*** Data listing ***
-- ==== Sys2Proof/Machine/CollStart.lean ====
section
/-! DEFINITION. Issuing a collective (12): the checks of R426, the source data in the wire format, the streams a rank
sends and receives for each operation, and the start of an instance (R446, R452 to R460). -/

namespace Sys2Proof.Machine

/-- The COLLECTIVE parameters, byte 0 of `b` being packet offset 16 (12 COLLECTIVE parameters). -/
structure CollPar where
  gid : Nat
  op : Nat
  wire : Nat
  sfmt : Nat
  dfmt : Nat
  src : Nat
  dst : Nat
  count : Nat
  aux : Nat
  arg : Nat
  deriving DecidableEq, Repr

/-- Parameters read from their 48 bytes (DEDUCED, log entry 78). -/
def collPar (b : Bytes) : CollPar :=
  { gid := fld b 0 2, op := fld b 2 1, wire := fld b 3 1, sfmt := fld b 4 1, dfmt := fld b 5 1, src := fld b 8 8,
    dst := fld b 16 8, count := fld b 24 8, aux := fld b 32 8, arg := fld b 40 4 }

/-- Whether an operation and its formats are in the operations table (DEDUCED, log entry 78). -/
def CollPar.formsOk (c : CollPar) : Bool :=
  let wide := fun x => x == 3 || x == 4
  let any := fun x => wide x || x == 1
  match c.op with
  | 1 => wide c.wire && wide c.sfmt && wide c.dfmt
  | 2 => any c.wire && any c.sfmt && wide c.dfmt
  | 3 => wide c.wire && wide c.sfmt && wide c.dfmt
  | 4 => decide (c.sfmt ≤ 5) && c.wire == c.sfmt && c.dfmt == c.sfmt
  | 5 => decide (c.sfmt ≤ 5) && c.wire == c.sfmt && c.dfmt == c.sfmt
  | 6 => decide (c.sfmt ≤ 5) && c.wire == c.sfmt && c.dfmt == c.sfmt
  | 7 => decide (c.sfmt ≤ 5) && c.wire == c.sfmt && c.dfmt == c.sfmt
  | 8 => c.wire == 5
  | 9 => true
  | _ => false

/-- Check 1 of R426, beyond the group itself. -/
def CollPar.ok (c : CollPar) (b : Bytes) (n : Nat) : Bool :=
  c.formsOk && decide (1 ≤ c.count ∧ c.count ≤ if c.op = 5 then 2 ^ 20 else 2 ^ 40) && fld b 6 2 == 0 && fld b 44 4 == 0 &&
    (match c.op with
      | 4 => decide (c.arg < n)
      | 6 => true
      | 7 => true
      | _ => c.arg == 0)

/-- The move table (12 R457): source rank, destination rank, source offset, destination offset, length
(DESIGN CHOICE, log entry 80). -/
def State.moveTable (s : State) (a k : Nat) : List (Nat × Nat × Nat × Nat × Nat) :=
  (List.range k).map fun i =>
    let e := a + 32 * i
    (s.numAt e 2, s.numAt (e + 2) 2, s.numAt (e + 8) 8, s.numAt (e + 16) 8, s.numAt (e + 24) 8)

/-- The collective of checked parameters, not yet started. -/
def CollPar.run (c : CollPar) (rid tenant vc : Nat) (who : CollSrc) (region : Option Nat)
    (table : List (Nat × Nat × Nat × Nat × Nat)) (now : Nat) : CollRun :=
  { rid := rid, gid := c.gid, vc := vc, op := c.op, wire := c.wire, sfmt := c.sfmt, dfmt := c.dfmt, src := c.src, dst := c.dst,
    count := c.count, aux := c.aux, arg := c.arg, tenant := tenant, who := who, started := false, region := region,
    table := table, adders := [], out := [], recv := [], ord := 0, halted := false, landing := [], toLand := [], nonfinite := 0, faults := 0,
    dropped := 0, progressUs := now }

/-- Send counts of an EXCHANGE (R454). -/
def State.sendCounts (s : State) (r : CollRun) (n : Nat) : List Nat := (List.range n).map fun i => s.numAt (r.aux + 4 * i) 4

/-- Ranges the rank reads. -/
def CollRun.reads (r : CollRun) (g : Group) : List (Nat × Nat) :=
  let n := g.members.length
  let sh := (r.shard n g.rank).2.1
  let whole := (r.src, fmtBytes r.sfmt r.count)
  match r.op with
  | 2 => (r.src, fmtBytes r.sfmt sh) :: (if r.sfmt = 1 then [(r.aux, ceilDiv sh 32)] else [])
  | 4 => if g.rank = r.arg then [whole] else []
  | 5 => (r.aux, 32 * r.table.length) :: (r.table.filter (fun e => e.1 == g.rank)).map fun e => (r.src + e.2.2.1, e.2.2.2.2)
  | 7 => [whole, (r.aux, 4 * n)]
  | 8 => [(r.src, 64 * r.count)]
  | 9 => match r.who with
    | .sum _ => []
    | _ => [(r.src, 8 * r.count)]
  | _ => [whole]
/-- Ranges the rank writes. -/
def CollRun.writes (r : CollRun) (g : Group) : List (Nat × Nat) :=
  let n := g.members.length
  let sh := (r.shard n g.rank).2.1
  match r.op with
  | 1 => [(r.dst, fmtBytes r.dfmt sh)]
  | 5 => (r.table.filter fun e => e.2.1 == g.rank).map fun e => (r.dst + e.2.2.2.1, e.2.2.2.2)
  | 7 => [(r.dst, fmtBytes r.sfmt (n * r.arg)), (r.aux + 4 * n, 4 * n)]
  | 8 => [(r.dst, 64 * r.count)]
  | 9 => match r.who with
    | .sum _ => []
    | _ => [(r.dst, 8 * r.count)]
  | _ => [(r.dst, fmtBytes r.dfmt r.count)]

/-- Ranges whose place is checked as a source's: those the rank reads, and the source of a BROADCAST on every member (R426). -/
def CollRun.sources (r : CollRun) (g : Group) : List (Nat × Nat) :=
  if r.op = 4 then [(r.src, fmtBytes r.sfmt r.count)] else r.reads g

/-- Checks 2 and 3 of R426, behind check 1 of a move table's ranks, and what R457 and R459 reject before sending
(DEDUCED, log entry 82). -/
def State.collStatus (s : State) (r : CollRun) (g : Group) : Nat :=
  let rd := r.sources g
  let wr := r.writes g
  let inside_ := fun (w : Bool) (l : List (Nat × Nat)) =>
    (s.tenant? r.tenant).any fun t => l.all fun x => inPart t false w x.1 x.2
  let n := g.members.length
  let lapped := fun (a b : List (Nat × Nat)) => a.any fun x => b.any fun y => overlaps x.1 x.2 y.1 y.2
  let selfLap := wr.zipIdx.any fun x => wr.zipIdx.any fun y => decide (x.2 < y.2) && overlaps x.1.1 x.1.2 y.1.1 y.1.2
  if r.op = 5 && (r.table.any fun e => !decide (e.1 < n ∧ e.2.1 < n)) then stBadParam
  else if !inside_ false rd || !inside_ true wr then stDenied
  else if lapped rd wr then stBadParam
  else if r.op ≠ 5 && r.sfmt = 1 && r.count % 32 ≠ 0 then stBadParam
  else if r.op = 6 && !decide (1 ≤ r.arg ∧ r.arg < n) then stBadParam
  else if r.op = 5 && selfLap then stBadParam
  else if r.op = 7 && decide (r.count < (s.sendCounts r n).sum) then stBadParam
  else if (r.region.any fun k => r.table.any fun e => decide (k < e.2.2.1 + e.2.2.2.2) || decide (k < e.2.2.2.1 + e.2.2.2.2)) then stBadParam
  else stOK

/-! ### Source data in the wire format (R429, R436, R438, R452) -/

/-- Values of `n` elements at `a` in a format; S8x elements with their scale plane at `aux`. -/
def State.valsAt (s : State) (fmt a aux n : Nat) : List Val :=
  match fmtOf fmt with
  | none => []
  | some f =>
    let b := s.bytesAt a (fmtBytes fmt n)
    (List.range n).map fun i =>
      if f = .s8x then scaled .s8x (fld b i 1) (s.numAt (aux + i / 32) 1) else decodeF f (codeAt f b i)

/-- `n` elements from `a` on in the wire format, padded with +0 to `total`. -/
def State.wireData (s : State) (r : CollRun) (a aux n total : Nat) : Bytes :=
  let e := wireBytes r.wire
  let b := if r.sfmt = 1 then
      (match fmtOf r.wire with
        | some w => packCodes w ((s.valsAt 1 a aux n).map fun v => (conv w .rne 0 false v).code)
        | none => [])
    else recodeAll r.sfmt r.wire (s.bytesAt a (fmtBytes r.sfmt n)) n
  padTo (e * total) b

/-- Blocks of an ALL_GATHER in S8x: sent as they are, or converted with current scaling under RNE (R452). -/
def State.wireBlocks (s : State) (r : CollRun) (a aux n : Nat) : List (Bytes × Nat) :=
  (List.range (ceilDiv n 32)).map fun i =>
    if r.sfmt = 1 then (padTo 32 (s.bytesAt (a + 32 * i) (min 32 (n - 32 * i))), s.numAt (aux + i) 1)
    else
      let k := min 32 (n - 32 * i)
      let vs := (s.valsAt r.sfmt (a + fmtBytes r.sfmt (32 * i)) 0 k).map some ++ List.replicate (32 - k) (some (Val.fin false 0 0))
      let o := blockConv .s8x .rne false true false 0 vs (List.replicate 32 0)
      (o.elems.map fun x => BitVec.ofNat 8 x.code, o.e8)

/-! ### Streams of a rank -/

/-- The leaf's stream of a shard to the first adder above it, or to the owner where there is none (R435). -/
def CollRun.leaf (r : CollRun) (g : Group) (sh : Nat) (b : Bytes) : List Pkt :=
  match above g.members.length g.rank (g.rank + 1) with
  | some (L, lo, hi) => r.stream 0x10 (g.members.getD (placeRank g.low sh lo hi) 0) L sh (wirePieces b)
  | none => r.stream 0x10 (g.members.getD g.rank 0) 0xF sh (wirePieces b)

/-- Shards that hold elements. -/
def CollRun.shards (r : CollRun) (n : Nat) : List Nat := (List.range n).filter fun i => (r.shard n i).2.2 != 0

/-- A rank's leaf data of a shard (DEDUCED, log entry 77). -/
def State.leafData (s : State) (r : CollRun) (g : Group) (sh : Nat) : Bytes :=
  let x := r.shard g.members.length sh
  match r.op, r.who with
  | 8, _ =>
    let b := s.bytesAt r.src (64 * r.count)
    if g.members.length = 1 then
      (List.range r.count).flatMap fun i => let e := fldBytes b (64 * i) 64; e.take 4 ++ toLE 2 0xFFFE ++ toLE 2 1 ++ e.drop 8
    else b
  | 9, .sum h => toLE 8 (((s.job? h).map (·.stepCount)).getD 0)
  | 9, _ => s.bytesAt r.src (8 * r.count)
  | _, _ => s.wireData r (r.src + fmtBytes r.sfmt x.1) 0 x.2.1 x.2.2

/-- What a rank sends. A PERMUTE sends its entries in table order: a packet follows the entry that completes it
(R436, R457). The stream of an EXCHANGE begins with the chunk's full count (R452 to R457) (DEDUCED, log entry 77). -/
def State.collSends (s : State) (r : CollRun) (g : Group) : List Pkt :=
  let n := g.members.length
  let all := fun (ps : List Bytes) => g.members.flatMap fun m => r.stream 0x11 m 0xF g.rank ps
  let whole := s.bytesAt r.src (fmtBytes r.sfmt r.count)
  match r.op with
  | 2 =>
    let x := r.shard n g.rank
    if x.2.2 = 0 then []
    else if r.wire = 1 then all (blockPieces (x.2.2 + 1) (s.wireBlocks r r.src r.aux x.2.1))
    else all (wirePieces (s.wireData r r.src r.aux x.2.1 x.2.2))
  | 4 => if g.rank = r.arg then all (wirePieces whole) else []
  | 5 =>
    (r.table.zipIdx.filter fun e => e.1.1 == g.rank).flatMap fun e =>
      let d := e.1.2.1
      let l := r.moves g.rank d
      let b := l.flatMap fun x => s.bytesAt (r.src + x.1.2.2.1) x.1.2.2.2.2
      let lo := ((l.filter fun x => decide (x.2 < e.2)).map fun x => x.1.2.2.2.2).sum
      let ps := (r.stream 0x11 (g.members.getD d 0) 0xF g.rank (wirePieces b)).zipIdx.filter fun p =>
        let last := min (512 * (p.2 + 1)) b.length
        decide (lo < last ∧ last ≤ lo + e.1.2.2.2.2)
      ps.map (·.1)
  | 6 => r.stream 0x11 (g.members.getD ((g.rank + r.arg) % n) 0) 0xF g.rank (wirePieces whole)
  | 7 =>
    let cs := s.sendCounts r n
    (List.range n).flatMap fun d =>
      let c := cs.getD d 0
      r.stream 0x11 (g.members.getD d 0) 0xF g.rank (wirePieces (toLE 4 c ++ s.elemsAt r.sfmt r.src ((cs.take d).sum) (min c r.arg)))
  | _ => (r.shards n).flatMap fun sh => r.leaf g sh (s.leafData r g sh)

/-- The deliveries a rank expects. -/
def CollRun.expects (r : CollRun) (g : Group) : List StreamIn :=
  let n := g.members.length
  let mem := fun i => g.members.getD i 0
  let from_ := fun i => newIn (mem i) 0x11 i 0xF
  let root := fun sh => newIn (mem (producer g.low sh 0 n)) 0x10 sh 0xF
  match r.op with
  | 1 => if (r.shard n g.rank).2.2 = 0 then [] else [root g.rank]
  | 2 => (r.shards n).map from_
  | 3 => (if (r.shard n g.rank).2.2 = 0 then [] else [root g.rank]) ++ (r.shards n).map from_
  | 4 => [from_ r.arg]
  | 5 => ((List.range n).filter fun i => (r.moves i g.rank).any fun e => e.1.2.2.2.2 != 0).map from_
  | 6 => [from_ ((g.rank + n - r.arg) % n)]
  | 7 => (List.range n).map from_
  | _ => [root 0]

/-- Whether an operation adds. -/
def CollRun.adds (r : CollRun) : Bool := r.op == 1 || r.op == 3 || r.op == 8 || r.op == 9

/-- Starts an issued collective: fenced paths and dead members end it; a source that cannot be read ends it; groups still
initialising hold it (R446, R464; 10 R338, R339). -/
def State.startColl (s : State) (rid : Nat) : State :=
  match s.coll? rid with
  | none => s
  | some r =>
    match s.group? r.gid with
    | none => s
    | some g =>
      let n := g.members.length
      let adders := if r.adds then (r.shards n).flatMap (addersOf g) else []
      let all := r.reads g ++ r.writes g
      if g.members.any fun m => !s.alive m then s.endColl r stMemberLost
      else if g.doomed.contains r.ord then s.endColl r stResidue
      else if adders.any fun x => s.cas.pathFenced.contains x.lower.src || s.cas.pathFenced.contains x.upper.src then
        (s.residueNotice g r).endColl r stResidue
      else if all.any fun x => hbmAny s.groupOff x.1 x.2 then s.endColl r stNoResource
      else if all.any fun x => hbmAny (fun t => !s.groupReady t) x.1 x.2 then s
      else
        let rd := (r.reads g).foldl (fun (x : State × Bool) e => let y := x.1.load 6 e.1 e.2; (y.1, x.2 && y.2.isSome)) (s, true)
        if !rd.2 then rd.1.endColl r stUncorrectable
        else
          let excess := if r.op = 7 then ((s.sendCounts r n).map fun c => c - r.arg).sum else 0
          let nonzero := fun (l : List ((Nat × Nat × Nat × Nat × Nat) × Nat)) => l.filter fun e => e.1.2.2.2.2 != 0
          (rd.1.onColl rid fun y =>
            { y with
              started := true, adders := adders, out := s.collSends r g, recv := r.expects g, dropped := excess
              landing := if r.op = 5 then (nonzero (r.table.zipIdx.filter fun e => e.1.1 == g.rank)).map (·.2) else []
              toLand := if r.op = 5 then (nonzero (r.table.zipIdx.filter fun e => e.1.2.1 == g.rank)).map (·.2) else []
              progressUs := s.clk.nowUs }).pump

/-- Starts the oldest waiting collective of a channel when fewer than 16 are outstanding on it (R460). -/
def State.startNext (s : State) (vc : Nat) : State :=
  if 16 ≤ (s.cas.colls.filter fun r => r.vc == vc && r.started).length then s
  else match s.cas.colls.find? fun r => r.vc == vc && !r.started with
    | some r => s.startColl r.rid
    | none => s

/-- Puts a collective behind those of its channel, with its number among the instances of its group. -/
def State.addColl (s : State) (r : CollRun) : State :=
  let k := ((s.group? r.gid).map (·.issued)).getD 0
  let s1 := s.onGroup r.gid fun g => { g with issued := g.issued + 1 }
  { s1 with cas := { s1.cas with colls := s1.cas.colls ++ [{ r with ord := k }] } }

/-- Issues a collective of parameters `b`: the checks of R426, then the entry among those outstanding. -/
def State.issueColl (s : State) (b : Bytes) (tenant : Nat) (who : CollSrc) : State × Nat :=
  let c := collPar b
  match s.group? c.gid with
  | none => (s, stBadParam)
  | some g =>
    let n := g.members.length
    if !(s.job? g.job).any (fun j => j.tenant == tenant) || g.st == .creating || !c.ok b n then (s, stBadParam)
    else if g.st == .destroying then (s, stBusy)
    else
      let rd := if c.op = 5 then (if (s.tenant? tenant).any fun t => inPart t false false c.aux (32 * c.count) then s.cmdRead c.aux (32 * c.count) else (s, stDenied))
        else (s, stOK)
      if rd.2 ≠ stOK then rd
      else
        let u := rd.1.fresh
        let r := c.run u.1 tenant g.vc who none (if c.op = 5 then s.moveTable c.aux c.count else []) s.clk.nowUs
        let st := s.collStatus r g
        if st ≠ stOK then (rd.1, st) else (u.2.addColl r, stOK)

end Sys2Proof.Machine
end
*** End of Data listing ***
• _Problem to solve_:
Begin at the line that has "let wide := fun x => x == 3 || x == 4" in the entries above; stop after the line that has "yet started. -/". Transcribe exactly those lines and no others.

• _The answer_:
  let wide := fun x => x == 3 || x == 4
  let any := fun x => wide x || x == 1
  match c.op with
  | 1 => wide c.wire && wide c.sfmt && wide c.dfmt
  | 2 => any c.wire && any c.sfmt && wide c.dfmt
  | 3 => wide c.wire && wide c.sfmt && wide c.dfmt
  | 4 => decide (c.sfmt ≤ 5) && c.wire == c.sfmt && c.dfmt == c.sfmt
  | 5 => decide (c.sfmt ≤ 5) && c.wire == c.sfmt && c.dfmt == c.sfmt
  | 6 => decide (c.sfmt ≤ 5) && c.wire == c.sfmt && c.dfmt == c.sfmt
  | 7 => decide (c.sfmt ≤ 5) && c.wire == c.sfmt && c.dfmt == c.sfmt
  | 8 => c.wire == 5
  | 9 => true
  | _ => false

/-- Check 1 of R426, beyond the group itself. -/
def CollPar.ok (c : CollPar) (b : Bytes) (n : Nat) : Bool :=
  c.formsOk && decide (1 ≤ c.count ∧ c.count ≤ if c.op = 5 then 2 ^ 20 else 2 ^ 40) && fld b 6 2 == 0 && fld b 44 4 == 0 &&
    (match c.op with
      | 4 => decide (c.arg < n)
      | 6 => true
      | 7 => true
      | _ => c.arg == 0)

/-- The move table (12 R457): source rank, destination rank, source offset, destination offset, length
(DESIGN CHOICE, log entry 80). -/
def State.moveTable (s : State) (a k : Nat) : List (Nat × Nat × Nat × Nat × Nat) :=
  (List.range k).map fun i =>
    let e := a + 32 * i
    (s.numAt e 2, s.numAt (e + 2) 2, s.numAt (e + 8) 8, s.numAt (e + 16) 8, s.numAt (e + 24) 8)

/-- The collective of checked parameters, not yet started. -/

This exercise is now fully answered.